# Chapter 1

In [9]:
# Compact English pipeline
from spacy.lang.en import English

# Preprocessing English pipeline instantiation
nlp = English()

# Preprocessed nlp
doc = nlp('Hello world!')

# Iterating over token texts if Doc
print([token.text for token in doc])

# Iterate over spesific token in Doc
print('Token at position 1:', doc[1].text)
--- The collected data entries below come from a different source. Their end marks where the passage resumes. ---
-- ==== Sys2Proof/Machine/Core.lean ====
section
/-! DEFINITION. The machine as the host runs it. -/

def Sys2Proof.core : Host.Core := { State := Sys2Proof.Machine.State, Fault := Sys2Proof.Machine.Fault, Refusal := Sys2Proof.Machine.Refusal, step := Sys2Proof.Machine.step, reset := Sys2Proof.Machine.State.reset }
end

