/-- A legacy record, and extended ones of each console type that has a sub-type and of one that has none. -/
theorem witness_records :
    field (fun r => (r.version, r.consoleType)) legacyHeader = some (.legacy, 0#2) ∧
    field (fun r => (r.version, r.consoleType)) extHeader = some (.extended, 0#2) ∧
    field (fun r => (r.version, r.consoleType)) vsHeader = some (.extended, 1#2) ∧
    field (fun r => (r.version, r.consoleType)) extConsoleHeader = some (.extended, 3#2) := by decide

/-- Four-screen with either mirroring bit, vertical, horizontal. -/
theorem witness_mirroring :
    field (fun r => (r.fourScreen, r.mirrorVertical)) fourScreenHeader = some (true, false) ∧
    field (fun r => (r.fourScreen, r.mirrorVertical)) legacyHeader = some (false, true) ∧
    field (fun r => (r.fourScreen, r.mirrorVertical)) legacyHeaderFF = some (false, false) := by decide

/-- Two legacy headers that differ in bytes 8 to 15 only. -/
theorem witness_legacy_others :
    field CartridgeHeader.version legacyHeaderFF = some .legacy ∧
    16 ≤ (legacyHeaderFF.take 8 ++ List.replicate 8 0#8).length ∧
    (legacyHeaderFF.take 8 ++ List.replicate 8 0#8).take 8 = legacyHeaderFF.take 8 := by decide

/-- Both outcomes of HDRDEC and of the load sequence. -/
theorem witness_header_outcomes :
    (∃ r, headerDecode State.reset.cfg.magic (shortFile.take 16) = .ok r) ∧
    headerDecode State.reset.cfg.magic ((List.replicate 20 0#8).take 16) = .error .invalidFormat :=
  ⟨⟨_, rfl⟩, rfl⟩

/-- An identification byte that is MAGIC's, and one that is not. -/
theorem witness_id_bytes : 0x4E#8 = State.reset.cfg.magic.b0 ∧ 0x4F#8 ≠ State.reset.cfg.magic.b0 := by decide

/-- Records of either version: the premise of the agreement with the header bytes. -/
theorem witness_agrees :
    field CartridgeHeader.version legacyHeaderFF = some .legacy ∧
    field CartridgeHeader.version extHeader = some .extended := by decide

theorem witness_latched :
    faulted.fault = some .emptyProgram ∧ (∃ a acc, encode (.winRam .read 0#2 0#11) = .bus a acc) ∧
    ∃ p acc, encode (.pxRd 0x2000#16) = .proxy p acc :=
  ⟨rfl, ⟨_, _, rfl⟩, _, _, rfl⟩

/-- Both causes an instruction can raise. -/
theorem witness_fatal_faults :
    (∃ t, exec (.install []) State.reset = .next t ∧ t.fault ≠ none) ∧
    ∃ t, exec (.pxRd 0x2008#16) State.reset = .next t ∧ t.fault ≠ none :=
  ⟨⟨_, rfl, by decide⟩, _, rfl, by decide⟩

/-- With FAULT set a step that answers: HDRDEC, which keeps it, and reset. -/
theorem witness_only_reset :
    (∃ t, step { faulted with pending := [.txn (encode (.hdrdec []))] } = .next t) ∧
    ∃ t, step { faulted with pending := [.reset] } = .next t :=
  ⟨⟨_, rfl⟩, _, rfl⟩

theorem witness_step :
    decode (.cmd 0x1000500AB#36 []) = .ok (.wrb 0x0005#16 0xAB#8) ∧ State.reset.pending = [] ∧
    State.reset.wf = true ∧ ∃ t, step { State.reset with pending := [.txn (.cmd 0x1000500AB#36 [])] } = .next t :=
  ⟨by decide, rfl, rfl, _, rfl⟩

/-- A cell changed by each kind of write: WRB, WRW, a window row, INSTALL. -/
theorem witness_cells_change :
    (∃ t, exec (.wrb 0x0805#16 0x11#8) ram5 = .next t ∧ t.cell .ram 0x005 ≠ ram5.cell .ram 0x005) ∧
    (∃ t, exec (.wrw 0x0004#16 0#16) ram5 = .next t ∧ t.cell .ram 0x005 ≠ ram5.cell .ram 0x005) ∧
    (∃ t, exec (.winRam (.write 0x11#8) 0#2 0x005#11) ram5 = .next t ∧ t.cell .ram 0x005 ≠ ram5.cell .ram 0x005) ∧
    ∃ t, exec (.install [1#8]) { State.reset with prgl := [(0, 0#8)] } = .next t ∧
      t.cell .prgl 0 ≠ State.cell { State.reset with prgl := [(0, 0#8)] } .prgl 0 :=
  ⟨⟨_, rfl, by decide⟩, ⟨_, rfl, by decide⟩, ⟨_, rfl, by decide⟩, _, rfl, by decide⟩

end Sys2Proof.Tests
end

section
/-! The statements of `10_state.md`: what an instruction and a step keep of the state, read off `exec_next` and
`step_next`. -/

namespace Sys2Proof.Machine

/-! ## FAULT -/

/-- With FAULT set the only instructions that answer are those that give a result and change nothing else. -/
theorem exec_next_of_latched {i : Instr} {s t : State} {f : Fault} (latched : s.fault = some f)
    (h : exec i s = .next t) : ∃ r, t = s.answer r := by
  have dead : s.fault ≠ none := by simp [latched]
  cases exec_next h with
  | pure _ r state => exact ⟨r, state⟩
  | access _ _ _ _ live => exact absurd live dead
  | rdw _ _ live => exact absurd live dead
  | wrw _ _ live => exact absurd live dead
  | installEmpty live => exact absurd live dead
  | installSmall _ live => exact absurd live dead
  | installLarge _ live => exact absurd live dead
  | pxRd _ _ live => exact absurd live dead
  | pxWr _ _ live => exact absurd live dead
  | pxFault _ _ _ live => exact absurd live dead

/-- Settles O51: the only instructions that answer with FAULT set keep it, and so does every request but a reset. -/
theorem onlyResetClearsFault : Obligations.OnlyResetClearsFault := by
  intro s t f latched h
  cases step_next h with
  | idle _ state => exact .inl (state ▸ latched)
  | instr x i rest _ _ run =>
    obtain ⟨r, rfl⟩ := exec_next_of_latched (s := { s with pending := rest }) latched run
    exact .inl latched
  | reset rest queue => exact .inr (by simp [queue])
  | badCart _ _ _ _ _ state => exact .inl (by simpa [state] using latched)
  | cart _ _ _ _ _ state => exact .inl (by simpa [state] using latched)

/-- The rows of `PXA16` are the two proxy primitives (`30_encoding.md` R87). -/
theorem pxRd_or_pxWr_of_encode {i : Instr} {p : Addr} {acc : Access} (h : encode i = .proxy p acc) :
    i = .pxRd p ∨ ∃ v, i = .pxWr p v := by
  cases i <;> simp only [encode, extByte, Txn.proxy.injEq, reduceCtorEq] at h
  case pxRd q => exact .inl (by rw [h.1])
  case pxWr q v => exact .inr ⟨v, by rw [h.1]⟩

/-- Settles O49: a row of either format runs only while FAULT is clear. -/
theorem latchedFaultRefusesTheRows : Obligations.LatchedFaultRefusesTheRows := by
  rintro s f i latched (⟨a, acc, h⟩ | ⟨p, acc, h⟩)
  · rw [exec_of_bus h]
    exact whenLive_latched latched _
  · obtain rfl | ⟨v, rfl⟩ := pxRd_or_pxWr_of_encode h
    · exact whenLive_latched latched _
    · exact whenLive_latched latched _

/-! ## The canonical form of the stores -/

/-- Every instruction keeps the canonical form. -/
theorem exec_wf {i : Instr} {s t : State} (hs : s.wf = true) (h : exec i s = .next t) : t.wf = true := by
  cases exec_next h with
  | access _ a acc _ _ state => exact state ▸ accessed_wf hs (route_inRange _ _) a acc
  | rdw _ _ _ state => exact state ▸ answer_wf (afterRead_wf (afterRead_wf hs)) _
  | wrw _ _ _ state =>
    exact state ▸ answer_wf (afterWrite_wf (afterWrite_wf hs (route_inRange _ _)) (route_inRange _ _)) _
  | installEmpty _ state => exact state ▸ takeFault_wf hs _
  | installSmall _ _ _ small state => exact state ▸ answer_wf (afterInstallSmall_wf hs small) _
  | installLarge _ _ _ state => exact state ▸ answer_wf (afterInstallLarge_wf hs) _
  | pxRd _ _ _ _ state => exact state ▸ answer_wf (wf_of_store_eq hs fun S => by cases S <;> rfl) _
  | pxWr _ _ _ _ state => exact state ▸ answer_wf (wf_of_store_eq hs (with_proxyLog_store s _)) _
  | pxFault _ _ _ _ _ state => exact state ▸ takeFault_wf hs _
  | pure _ r state => exact state ▸ answer_wf hs r

/-- Settles O55: taking a request leaves the stores alone, every instruction keeps the canonical form, and reset empties
the stores. -/
theorem stepKeepsStoresCanonical : Obligations.StepKeepsStoresCanonical := by
  intro s t hs h
  have taken (rest : List Request) : State.wf { s with pending := rest } = true :=
    wf_of_store_eq hs (with_pending_store s rest)
  cases step_next h with
  | idle _ state => exact state ▸ hs
  | instr _ _ rest _ _ run => exact exec_wf (taken rest) run
  | reset _ _ state => exact state ▸ powerOn_wf _
  | badCart _ rest _ _ _ state => exact state ▸ answer_wf (taken rest) _
  | cart _ rest r _ _ state =>
    exact state ▸ wf_of_store_eq (answer_wf (taken rest) (.header r)) (issueFirst_store _ _)

/-- Settles O53: no cell of the reset state has been written. -/
theorem resetStateIsCanonical : Obligations.ResetStateIsCanonical := by
  refine ⟨reset_wf, fun S o => ?_, rfl, rfl⟩
  cases S <;> rfl

/-! ## USEL and the parameters -/

@[simp] theorem afterInstallSmall_cfg (bytes : List Byte) (s : State) : (afterInstallSmall bytes s).cfg = s.cfg := by
  simp [afterInstallSmall]

@[simp] theorem afterInstallLarge_cfg (bytes : List Byte) (s : State) : (afterInstallLarge bytes s).cfg = s.cfg := by
  simp [afterInstallLarge]

/-- An instruction keeps the parameters, and USEL too unless it is INSTALL. -/
theorem exec_keeps_cfg_usel {i : Instr} {s t : State} (h : exec i s = .next t) :
    t.cfg = s.cfg ∧ ((∃ bytes, i = .install bytes) ∨ t.usel = s.usel) := by
  cases exec_next h with
  | access _ _ _ _ _ state => simp [state]
  | rdw _ _ _ state => simp [state]
  | wrw _ _ _ state => simp [state]
  | installEmpty _ state => simp [state]
  | installSmall bytes _ _ _ state => exact ⟨by simp [state], .inl ⟨bytes, rfl⟩⟩
  | installLarge bytes _ _ state => exact ⟨by simp [state], .inl ⟨bytes, rfl⟩⟩
  | pxRd _ _ _ _ state => simp [state]
  | pxWr _ _ _ _ state => simp [state]
  | pxFault _ _ _ _ _ state => simp [state]
  | pure _ _ state => simp [state]

/-- No bus address is an INSTALL: every row of `A16` is a window row. -/
theorem decodeBus_ne_install (a : Addr) (acc : Access) (bytes : List Byte) : decodeBus a acc ≠ .install bytes := by
  simp only [decodeBus, ne_eq, apply_ite (· = Instr.install bytes), reduceCtorEq, ite_self, not_false_eq_true]

/-- No header byte is an INSTALL. -/
theorem decodeHeader_ne_install (index : Fin 16) (h7 b : Byte) (bytes : List Byte) :
    decodeHeader index h7 b ≠ .install bytes := by
  have seven : decodeHeader7 b ≠ .install bytes := by
    simp only [decodeHeader7, ne_eq, apply_ite (· = Instr.install bytes), reduceCtorEq, ite_self, not_false_eq_true]
  have thirteen : decodeHeader13 h7 b ≠ .install bytes := by
    simp only [decodeHeader13, ne_eq, apply_ite (· = Instr.install bytes), reduceCtorEq, ite_self, not_false_eq_true]
  have ext : decodeHeaderExt index h7 b ≠ .install bytes := by
    unfold decodeHeaderExt
    split <;> simp [thirteen]
  unfold decodeHeader
  split <;> simp [seven, apply_ite (· = Instr.install bytes), ext]

/-- Only the command port carries INSTALL, with its byte sequence beside the word (R88, R89). -/
theorem eq_cmd_of_decode_install {x : Txn} {bytes : List Byte} (h : decode x = .ok (.install bytes)) :
    ∃ w, x = .cmd w bytes := by
  cases x with
  | cmd w operand =>
    simp only [decode, decodeCmd] at h
    repeat' split at h
    all_goals cases h
    exact ⟨w, rfl⟩
  | bus a acc => exact absurd (Except.ok.inj h) (decodeBus_ne_install a acc bytes)
  | proxy p acc => cases acc <;> simp [decode, decodeProxy] at h
  | header index h7 b => exact absurd (Except.ok.inj h) (decodeHeader_ne_install index h7 b bytes)

/-- Settles O56: an instruction that is no INSTALL keeps USEL, and only a command word is an INSTALL. -/
theorem onlyInstallAndResetChangeTheBankSelect : Obligations.OnlyInstallAndResetChangeTheBankSelect := by
  refine ⟨fun s t i => exec_keeps_cfg_usel, fun s t h => ?_⟩
  cases step_next h with
  | idle _ state => simp [state]
  | instr x i rest queue dec run =>
    obtain ⟨hcfg, ⟨bytes, rfl⟩ | husel⟩ := exec_keeps_cfg_usel run
    · obtain ⟨w, rfl⟩ := eq_cmd_of_decode_install dec
      exact ⟨hcfg, .inr (.inr ⟨w, bytes, by simp [queue], dec⟩)⟩
    · exact ⟨hcfg, .inl husel⟩
  | reset _ queue state => exact ⟨by simp [state], .inr (.inl (by simp [queue]))⟩
  | badCart _ _ _ _ _ state => simp [state]
  | cart _ _ _ _ _ state => simp [state]

/-! ## Cells -/

/-- A byte access that changes a cell is a write at that cell. -/
theorem write_at_of_accessed_cell_ne {s : State} {T : Target} {a : Addr} {acc : Access} {S : Store} {o : Nat}
    (h : (s.accessed T a acc).cell S o ≠ s.cell S o) : (∃ v, acc = .write v) ∧ T = .cell S o := by
  rw [accessed_cell] at h
  cases acc with
  | read => exact absurd rfl h
  | write v => exact ⟨⟨v, rfl⟩, by simpa using fun hT => h (if_neg hT)⟩

/-- A write at a place leaves every other cell alone (R201, R207). -/
theorem afterWrite_cell_of_ne {s : State} {T : Target} {a : Addr} {v : Byte} {S : Store} {o : Nat}
    (h : T ≠ .cell S o) : (afterWrite T a v s).cell S o = s.cell S o := by
  rw [afterWrite_cell, if_neg h]

/-- INSTALL of 1 to 16 KB writes the lower bank only (R183). -/
theorem afterInstallSmall_cell_of_ne {bytes : List Byte} {s : State} {S : Store} (o : Nat) (h : S ≠ .prgl) :
    (afterInstallSmall bytes s).cell S o = s.cell S o := by
  simp [afterInstallSmall_cell, h]

/-- INSTALL of more than 16 KB writes the two banks only (R181). -/
theorem afterInstallLarge_cell_of_ne {bytes : List Byte} {s : State} {S : Store} (o : Nat) (h : S ≠ .prgl)
    (h' : S ≠ .prgu) : (afterInstallLarge bytes s).cell S o = s.cell S o := by
  simp [afterInstallLarge_cell, h, h']

/-- Settles O57: reads, proxy primitives and header results change no cell, a write the routed cells, INSTALL banks. -/
theorem cellsChangeOnlyByWritesRoutedToThem : Obligations.CellsChangeOnlyByWritesRoutedToThem := by
  intro s t i S o h changed
  cases exec_next h with
  | access _ a acc shape _ state =>
    subst state
    obtain ⟨⟨v, rfl⟩, routed⟩ := write_at_of_accessed_cell_ne changed
    obtain bus | ⟨_, hread⟩ | ⟨u, rfl, _⟩ := shape
    · exact .inr (.inr (.inl ⟨a, v, bus, routed⟩))
    · cases hread
    · exact .inl ⟨a, u, rfl, routed⟩
  | rdw _ _ _ state => exact absurd (by simp [state]) changed
  | wrw a w _ state =>
    refine .inr (.inl ⟨a, w, rfl, ?_⟩)
    by_contra! away
    exact changed (by rw [state, answer_cell, afterWrite_cell_of_ne away.2, afterWrite_cell_of_ne away.1])
  | installEmpty _ state => exact absurd (by simp [state]) changed
  | installSmall bytes _ _ _ state =>
    refine .inr (.inr (.inr ⟨bytes, rfl, .inl ?_⟩))
    by_contra other
    exact changed (by rw [state, answer_cell, afterInstallSmall_cell_of_ne o other])
  | installLarge bytes _ _ state =>
    refine .inr (.inr (.inr ⟨bytes, rfl, ?_⟩))
    by_contra! other
    exact changed (by rw [state, answer_cell, afterInstallLarge_cell_of_ne o other.1 other.2])
  | pxRd _ _ _ _ state => exact absurd (by rw [state, answer_cell]; cases S <;> rfl) changed
  | pxWr _ _ _ _ state => exact absurd (by simp [state]) changed
  | pxFault _ _ _ _ _ state => exact absurd (by simp [state]) changed
  | pure _ _ state => exact absurd (by simp [state]) changed

/-! ## Earlier results -/

/-- The state in which the results `earlier` were given before all others. -/
def State.withEarlier (earlier : List Result) (s : State) : State :=
  { s with results := earlier ++ s.results }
# Iterate over a span in DOc
print('Span 1-3:', doc[1:3].text)

['Hello', 'world', '!']
Token at position 1: world
Span 1-3: world!


In [12]:
from spacy.lang.en import English

nlp = English()

doc = nlp('It costs $5.')

for token in doc:
    print(token.text, token.is_alpha, token.is_punct, token.is_stop, sep = '\t')

It	True	False	True
costs	True	False	False
$	False	False	False
5	False	False	False
.	False	True	False


In [17]:
import spacy
from spacy import displacy

nlp = spacy.load('en_core_web_sm')

doc = nlp('She ate the pizza')

for token in doc:
    print(token.text, token.pos_, token.dep_, token.head.text, sep = '\t')
    
displacy.render(doc, style = 'dep')

She	PRON	nsubj	ate
ate	VERB	ROOT	ate
the	DET	det	pizza
pizza	NOUN	dobj	ate


In [25]:
doc = nlp('Apple is looking at buying U.K. startup for $1 billion')

for ent in doc.ents:
    print(ent.text, ent.label, sep = '\t')
    
print('NNP:', spacy.explain('NNP'))

Apple	383
U.K.	384
$1 billion	394
NNP: noun, proper singular


In [39]:
from spacy.matcher import Matcher
import spacy

nlp = spacy.load('en_core_web_sm')

matcher = Matcher(nlp.vocab)

pattern = [{"TEXT": "iPhone"}, {"TEXT": "X"}]
matcher.add("IPHONE_PATTERN", [pattern])

# Process some text
doc = nlp("Upcoming iPhone X release date leaked")

# Call the matcher on the doc
matches = matcher(doc)

for match_id, start, end in matches:
    print(doc[start: end])

iPhone X


In [44]:
pattern = [
    {"IS_DIGIT": True},
    {"LOWER": "fifa"},
    {"LOWER": "world"},
    {"LOWER": "cup"},
    {"IS_PUNCT": True}
]

matcher = Matcher(nlp.vocab)

doc = nlp("2018 FIFA World Cup: France won!")

matcher.add("IPHONE_PATTERN", [pattern])

# Call the matcher on the doc
matches = matcher(doc)

for match_id, start, end in matches:
    print(doc[start: end])

2018 FIFA World Cup:


In [45]:
pattern = [
    {"LEMMA": "buy"},
    {"POS": "DET", "OP": "?"},  # optional: match 0 or 1 times
    {"POS": "NOUN"}
]

matcher = Matcher(nlp.vocab)

doc = nlp("I bought a smartphone. Now I'm buying apps.")

matcher.add("IPHONE_PATTERN", [pattern])

# Call the matcher on the doc
matches = matcher(doc)

for match_id, start, end in matches:
    print(doc[start: end])

bought a smartphone
buying apps